> EXERCISE:
Count, in the data that follows, every line with the string "artifactA", and give that count as the whole reply.
[[ DATA UNDER STUDY open ]]
-- ==== Sys2Proof/Tests/Slice0.lean ====
section
/-! SUPPORT. Tests. Expected values come from the spec: words from the opcode map (30_encoding.md R91), results from
95_test_vectors.md and the worked examples (30_encoding.md R112, R116, 20_memory.md R68). -/

namespace Sys2Proof.Tests

open Sys2Proof Sys2Proof.Machine

set_option Elab.async false

/-! ## Helpers -/

/-- A memory that holds these bytes from index 0 on. -/
def memOf (bs : List Byte) : Memory := { cells := bs.zipIdx.map fun p => (p.2, p.1) }

/-- Reset, with these bytes in IBUF and their number in IN_LEN. -/
def inputState (bs : List Byte) : State :=
  { State.reset with ibuf := memOf bs, inLen := BitVec.ofNat 32 bs.length }

/-- Reset, with these bytes in ABUF and their number in ART_LEN. -/
def artState (bs : List Byte) : State :=
  { State.reset with abuf := memOf bs, artLen := BitVec.ofNat 32 bs.length }

/-- "aabbbcccc" (30_encoding.md R112). -/
def text9 : List Byte := [0x61, 0x61, 0x62, 0x62, 0x62, 0x63, 0x63, 0x63, 0x63]

/-- The artifact of "aabbbcccc" (30_encoding.md R112). -/
def artifact9 : List Byte :=
  [0x00, 0x00, 0x00, 0x09, 0x00, 0x03, 0x61, 0x02, 0x00, 0x00, 0x00, 0x02, 0x62, 0x02, 0x00, 0x00, 0x00, 0x03] ++
  [0x63, 0x01, 0x00, 0x00, 0x00, 0x00, 0xAF, 0xC0]

/-- The artifact of "aaaa" (45_encoder.md R198). -/
def artifactA : List Byte := [0x00, 0x00, 0x00, 0x04, 0x00, 0x01, 0x61, 0x01, 0x00, 0x00, 0x00, 0x00, 0x00]

/-- A table that is 0 but for these entries. -/
def tableOf {α : Type} (zero : α) (es : List (Nat × α)) : Vector α 256 :=
  tabulate 256 fun i => ((es.find? fun e => e.1 == i).map Prod.snd).getD zero

/-- The counts of "aabbbcccc" after FREQ. -/
def countedState : State :=
  { State.reset with
    freq := tableOf 0#32 [(0x61, 2#32), (0x62, 3#32), (0x63, 4#32)], valid := { freq := true, tree := false, code := false, dtab := false } }

/-- The lengths of "aabbbcccc" after BUILD. -/
def builtState : State :=
  { State.reset with
    len := tableOf 0#8 [(0x61, 2#8), (0x62, 2#8), (0x63, 1#8)], nsym := 3#9
    valid := { freq := true, tree := true, code := false, dtab := false } }

/-- The code table of "aabbbcccc", with its input in IBUF. -/
def codedState : State :=
  { inputState text9 with
    len := tableOf 0#8 [(0x61, 2#8), (0x62, 2#8), (0x63, 1#8)], code := tableOf 0#32 [(0x61, 2#32), (0x62, 3#32)], nsym := 3#9
    valid := { freq := true, tree := true, code := true, dtab := false } }

/-- The decode table of "aabbbcccc" after LOADTAB, with the artifact in ABUF. -/
def loadedState : State :=
  { artState artifact9 with
    dtab := tableOf DEntry.zero
      [(0, DEntry.mk true 0x61 2 2), (1, DEntry.mk true 0x62 2 3), (2, DEntry.mk true 0x63 1 0)]
    dtabN := 3#9, outLen := 9#32, payOff := 24#32, payBytes := 2#32
    valid := { freq := false, tree := false, code := false, dtab := true } }

/-! ## Decoding: every word of the opcode map written out from R90 and R91 -/

theorem test_decode_nop : decodeTableWord 32 0b00000000000000000000000000000000 = some .nop := by decide
theorem test_decode_clear : decodeTableWord 32 0b00000000000000000000000000000001 = some .clear := by decide
theorem test_decode_freq : decodeTableWord 32 0b00000000000000000000000000010000 = some .freq := by decide
theorem test_decode_build : decodeTableWord 32 0b00000000000000000000000000010001 = some .build := by decide
theorem test_decode_canon : decodeTableWord 32 0b00000000000000000000000000010010 = some .canon := by decide
theorem test_decode_encode : decodeTableWord 32 0b00000000000000000000000000010011 = some .encode := by decide
theorem test_decode_compress : decodeTableWord 32 0b00000000000000000000000000011111 = some .compress := by decide
theorem test_decode_loadtab : decodeTableWord 32 0b00000000000000000000000000100000 = some .loadtab := by decide
theorem test_decode_decode : decodeTableWord 32 0b00000000000000000000000000100001 = some .decode := by decide
theorem test_decode_decompress : decodeTableWord 32 0b00000000000000000000000000101111 = some .decompress := by decide
/-- An undefined opcode with reserved bits set is undefined first (R92; V-CTL). -/
theorem test_decode_undefined_first : decodeWord 0x00000130#32 = .error .undefinedOpc := rfl
theorem test_decode_reserved : decodeWord 0x80000021#32 = .error .reservedBits := rfl

/-! ## Well-formedness: an ill-formed term for each check -/

theorem test_wellFormed_instr : Instr.wellFormed .decode = true := by decide
theorem test_illFormed_word_opc : wordWellFormed 0x00000002#32 = false := by decide
theorem test_illFormed_word_rsvd : wordWellFormed 0x00000110#32 = false := by decide
theorem test_wellFormed_word : wordWellFormed 0x0000001F#32 = true := by decide
theorem test_wellFormed_params : Params.default.wellFormed = true := by decide
theorem test_illFormed_inMax_low : { Params.default with inMax := 0 }.wellFormed = false := by decide
theorem test_illFormed_inMax_high : { Params.default with inMax := 65537 }.wellFormed = false := by decide
theorem test_illFormed_artMax_low : { Params.default with artMax := 5 }.wellFormed = false := by decide
theorem test_illFormed_artMax_high : { Params.default with artMax := 131073 }.wellFormed = false := by decide
theorem test_illFormed_outMax_low : { Params.default with outMax := 0 }.wellFormed = false := by decide
theorem test_illFormed_outMax_high : { Params.default with outMax := 65537 }.wellFormed = false := by decide

/-! ## One step of each command -/

/-- NOP keeps ERR and clears EMPTY (R123). -/
theorem test_nop : ∃ t, exec .nop { State.reset with status := ⟨false, true, true, true⟩ } = .next t ∧
    t.statusWord = 0x0000000E#32 := ⟨_, rfl, by decide⟩

/-- CLEAR after an accepted word keeps CMD and leaves STATUS = 0x00000002 (R124). -/
theorem test_clear : ∃ t, exec .clear (loadedState.accept 1#32) = .next t ∧ t.statusWord = 0x00000002#32 ∧ t.cmd = 1#32 ∧
    t.validWord = 0#32 ∧ t.root = 0x1FF#9 ∧ t.dtabAt 2 = DEntry.zero ∧ t.abuf = memOf artifact9 :=
  ⟨_, rfl, by decide +kernel⟩

/-- V-FREQ-1. -/
theorem test_freq_counts : ∃ t, exec .freq (inputState text9) = .next t ∧
    t.freqAt 0x61 = 2#32 ∧ t.freqAt 0x62 = 3#32 ∧ t.freqAt 0x63 = 4#32 ∧ t.freqAt 0 = 0#32 ∧ t.validWord = 1#32 :=
  ⟨_, rfl, by decide +kernel⟩

/-- V-FREQ-3: IN_LEN = 65537. -/
theorem test_freq_overflow : ∃ t, exec .freq { State.reset with inLen := 65537#32 } = .next t ∧
    t.statusWord = 6#32 ∧ t.errCodeWord = 0x00100106#32 ∧ t.errs.info = 65537#32 ∧ t.errs.aux = 65536#32 :=
  ⟨_, rfl, by decide +kernel⟩

/-- V-BUILD-1: the words of the arena. -/
theorem test_build_arena : ∃ t, exec .build countedState = .next t ∧
    (t.nodeAt 0).links = 0x81840000#32 ∧ (t.nodeAt 3).w = 5#32 ∧ (t.nodeAt 3).links = 0x00000200#32 ∧
    (t.nodeAt 4).w = 9#32 ∧ (t.nodeAt 4).links = 0x00000602#32 ∧ t.lenAt 0x61 = 2#8 ∧ t.lenAt 0x63 = 1#8 ∧ t.root = 4#9 :=
  ⟨_, rfl, by decide +kernel⟩

/-- V-BUILD-3: "abcdd", the tie between the leaf d and the first internal node. -/
theorem test_build_tie : ∃ t,
    exec .build { countedState with freq := tableOf 0#32 [(0x61, 1#32), (0x62, 1#32), (0x63, 1#32), (0x64, 2#32)] } = .next t ∧
    t.lenAt 0x61 = 2#8 ∧ t.lenAt 0x62 = 2#8 ∧ t.lenAt 0x63 = 2#8 ∧ t.lenAt 0x64 = 2#8 :=
  ⟨_, rfl, by decide +kernel⟩

/-- V-CANON-1. -/
theorem test_canon_codes : ∃ t, exec .canon builtState = .next t ∧
    t.codeAt 0x61 = 2#32 ∧ t.codeAt 0x62 = 3#32 ∧ t.codeAt 0x63 = 0#32 ∧ t.validWord = 7#32 :=
  ⟨_, rfl, by decide +kernel⟩

/-- CODE_TOO_LONG names the lowest symbol with a length above 32 (R171). -/
theorem test_canon_tooLong : ∃ t, exec .canon { builtState with len := tableOf 0#8 [(7, 32#8), (9, 33#8), (10, 40#8)] } = .next t ∧
    t.errCodeWord = 0x00120007#32 ∧ t.errs.info = 9#32 ∧ t.errs.aux = 33#32 ∧ t.valid.code = false :=
  ⟨_, rfl, by decide +kernel⟩

/-- V-ENC-1. -/
theorem test_encode_artifact : ∃ t, exec .encode codedState = .next t ∧
    t.abuf = memOf artifact9 ∧ t.artLen = 26#32 ∧ t.payBits = 14#32 ∧ t.statusWord = 2#32 :=
  ⟨_, rfl, by decide +kernel⟩

/-- V-ENC-9: byte 3 is a symbol without a code. -/
theorem test_encode_unknown : ∃ t,
    exec .encode { codedState with ibuf := memOf [0x61, 0x61, 0x62, 0x64, 0x62, 0x63, 0x63, 0x63, 0x63] } = .next t ∧
    t.errCodeWord = 0x00130003#32 ∧ t.errs.info = 3#32 ∧ t.errs.aux = 0x64#32 ∧ t.abuf = memOf [] :=
  ⟨_, rfl, by decide +kernel⟩

/-- V-ENC-2: "aaaa". -/
theorem test_compress_single : ∃ t, exec .compress (inputState [0x61, 0x61, 0x61, 0x61]) = .next t ∧
    t.abuf = memOf artifactA ∧ t.artLen = 13#32 ∧ t.payBits = 4#32 ∧ t.validWord = 7#32 :=
  ⟨_, rfl, by decide +kernel⟩

/-- V-ENC-3: the empty input. -/
theorem test_compress_empty : ∃ t, exec .compress State.reset = .next t ∧
    t.abuf = memOf [0, 0, 0, 0, 0, 0] ∧ t.artLen = 6#32 ∧ t.statusWord = 0x00000012#32 :=
  ⟨_, rfl, by decide +kernel⟩

/-- V-LOAD-1. -/
theorem test_loadtab_commits : ∃ t, exec .loadtab (artState artifact9) = .next t ∧
    (t.dtabAt 2).info = 0x80000163#32 ∧ (t.dtabAt 0).info = 0x80000261#32 ∧ (t.dtabAt 0).code = 2#32 ∧
    t.dtabN = 3#9 ∧ t.outLen = 9#32 ∧ t.payOff = 24#32 ∧ t.payBytes = 2#32 ∧ t.validWord = 8#32 :=
  ⟨_, rfl, by decide +kernel⟩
[[ DATA UNDER STUDY closed ]]
> EXERCISE RESPONSE:
2